En quelques minutes, j’ai quitté ce monde. Les guerres, la folie des hommes, le crabe qui dévore ma femme et jusqu’à la beauté foudroyante de mon fils. Tout. Tout disparait, emporté par la houle des mots insensés de ces poètes soudain revenus d’entre les jnouns hirsutes et les génies enfiévrés.
On applaudit de bon cœur, avec un fond d‘ivresse qui ne doit rien au contenu de notre verre.
Puis c’est le tour d’une autre apparition. Fin visage de statue du Gandhara avec son chignon et ses longues moustaches de pirate indonésien. Dans une fragilité qui contraste avec sa présence, il se dématérialise lentement, debout, sous nos yeux, à mesure qu’il déclame du Victor Hugo, laissant un tiède courant sous-marin accompagner notre dérive.
Puis, la lumière se rallume. Les derniers éthers poétiques s’évaporent de nos cervelles embrumées par ces plaisirs anachroniques. Ne demeure qu’un bien-être diffus, mâtiné d’admiration pour les auteurs qu’on a honte de si mal connaître, et pour ceux qui, au prix d’efforts de mémoire admirables, les servent si bien.
Alors, je sais. Vous allez me dire : « Mais on s’en fout, nous, de la poésie.
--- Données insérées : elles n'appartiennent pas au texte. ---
/-! ## Trajectory Unit -/

@[simp] theorem moveStanding_frame (s : State) (b : LegState) :
    (moveStanding s b).time = s.time ∧ (moveStanding s b).sbi = s.sbi ∧ (moveStanding s b).setup = s.setup ∧
    (moveStanding s b).fsu = s.fsu ∧ (moveStanding s b).scu = s.scu ∧ (moveStanding s b).pending = s.pending :=
  by simp [moveStanding]

@[simp] theorem moveSwing_frame (s : State) (b : LegState) : ((moveSwing s b).1).time = s.time ∧ ((moveSwing s b).1).sbi =
    s.sbi ∧ ((moveSwing s b).1).setup = s.setup ∧ ((moveSwing s b).1).pt = s.pt ∧ ((moveSwing s b).1).fsu = s.fsu ∧
    ((moveSwing s b).1).pe = s.pe ∧ ((moveSwing s b).1).scu = s.scu ∧ ((moveSwing s b).1).txq = s.txq ∧ ((moveSwing s
    b).1).flt = s.flt ∧ ((moveSwing s b).1).pending = s.pending :=
  by unfold moveSwing; (repeat' split) <;> simp

@[simp] theorem moveSearch_frame (s : State) : ((moveSearch s).1).time = s.time ∧ ((moveSearch s).1).sbi = s.sbi ∧
    ((moveSearch s).1).setup = s.setup ∧ ((moveSearch s).1).pt = s.pt ∧ ((moveSearch s).1).fsu = s.fsu ∧ ((moveSearch
    s).1).pe = s.pe ∧ ((moveSearch s).1).scu = s.scu ∧ ((moveSearch s).1).txq = s.txq ∧ ((moveSearch s).1).flt = s.flt
    ∧ ((moveSearch s).1).pending = s.pending :=
  by unfold moveSearch; split <;> simp

@[simp] theorem movePress_frame (s : State) : (movePress s).time = s.time ∧ (movePress s).sbi = s.sbi ∧ (movePress
    s).setup = s.setup ∧ (movePress s).pt = s.pt ∧ (movePress s).fsu = s.fsu ∧ (movePress s).pe = s.pe ∧ (movePress
    s).scu = s.scu ∧ (movePress s).txq = s.txq ∧ (movePress s).flt = s.flt ∧ (movePress s).pending = s.pending :=
  ⟨rfl, rfl, rfl, rfl, rfl, rfl, rfl, rfl, rfl, rfl⟩

@[simp] theorem moveHold_frame (s : State) : (moveHold s).time = s.time ∧ (moveHold s).sbi = s.sbi ∧ (moveHold
    s).setup = s.setup ∧ (moveHold s).pt = s.pt ∧ (moveHold s).fsu = s.fsu ∧ (moveHold s).pe = s.pe ∧ (moveHold s).scu
    = s.scu ∧ (moveHold s).txq = s.txq ∧ (moveHold s).flt = s.flt ∧ (moveHold s).pending = s.pending :=
  by unfold moveHold; split <;> simp

@[simp] theorem motion_frame (s : State) (b : LegState) : ((motion s b).1).time = s.time ∧ ((motion s b).1).sbi = s.sbi ∧
    ((motion s b).1).setup = s.setup ∧ ((motion s b).1).fsu = s.fsu ∧ ((motion s b).1).scu = s.scu ∧ ((motion s
    b).1).pending = s.pending :=
  by unfold motion; split <;> simp

@[simp] theorem watchClamp_frame (s : State) (b : Axes) : (watchClamp s b).time = s.time ∧ (watchClamp s b).sbi =
    s.sbi ∧ (watchClamp s b).setup = s.setup ∧ (watchClamp s b).pt = s.pt ∧ (watchClamp s b).fsu = s.fsu ∧ (watchClamp
    s b).scu = s.scu ∧ (watchClamp s b).pending = s.pending :=
  by unfold watchClamp; (repeat' split) <;> simp

@[simp] theorem clampFoot_frame (s : State) : (clampFoot s).time = s.time ∧ (clampFoot s).sbi = s.sbi ∧ (clampFoot
    s).setup = s.setup ∧ (clampFoot s).pt = s.pt ∧ (clampFoot s).fsu = s.fsu ∧ (clampFoot s).scu = s.scu ∧ (clampFoot
    s).pending = s.pending :=
  by unfold clampFoot; (repeat' split) <;> simp

@[simp] theorem sendSetpoint_frame (s : State) : (sendSetpoint s).time = s.time ∧ (sendSetpoint s).sbi = s.sbi ∧
    (sendSetpoint s).setup = s.setup ∧ (sendSetpoint s).pt = s.pt ∧ (sendSetpoint s).fsu = s.fsu ∧ (sendSetpoint s).pe
    = s.pe ∧ (sendSetpoint s).scu = s.scu ∧ (sendSetpoint s).txq = s.txq ∧ (sendSetpoint s).flt = s.flt ∧
    (sendSetpoint s).pending = s.pending :=
  ⟨rfl, rfl, rfl, rfl, rfl, rfl, rfl, rfl, rfl, rfl⟩

/-! ## The control period -/

@[simp] theorem advancePhase_frame (s : State) : (advancePhase s).time = s.time ∧ (advancePhase s).sbi = s.sbi ∧
    (advancePhase s).setup = s.setup ∧ (advancePhase s).pt = s.pt ∧ (advancePhase s).fsu = s.fsu ∧ (advancePhase
    s).scu = s.scu ∧ (advancePhase s).tu = s.tu ∧ (advancePhase s).txq = s.txq ∧ (advancePhase s).flt = s.flt ∧
    (advancePhase s).pending = s.pending :=
  ⟨rfl, rfl, rfl, rfl, rfl, rfl, rfl, rfl, rfl, rfl⟩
Ce qu’on veut, c’est une chronique sur la Chine. C’est pour ça qu’on paye.
Pas aujourd’hui, lecteur. Pas aujourd’hui. Aujourd’hui, je me repose de ma découverte. Et ma découverte tient en ces quelques mots : on peut aussi très bien vivre sans la Chine.
Bruno Gensburger est interprète de conférence indépendant en chinois, conseiller en diplomatie des affaires, ex-diplomate, ex-directeur des relations extérieures chez Sanofi (Chine) et futur cadavre.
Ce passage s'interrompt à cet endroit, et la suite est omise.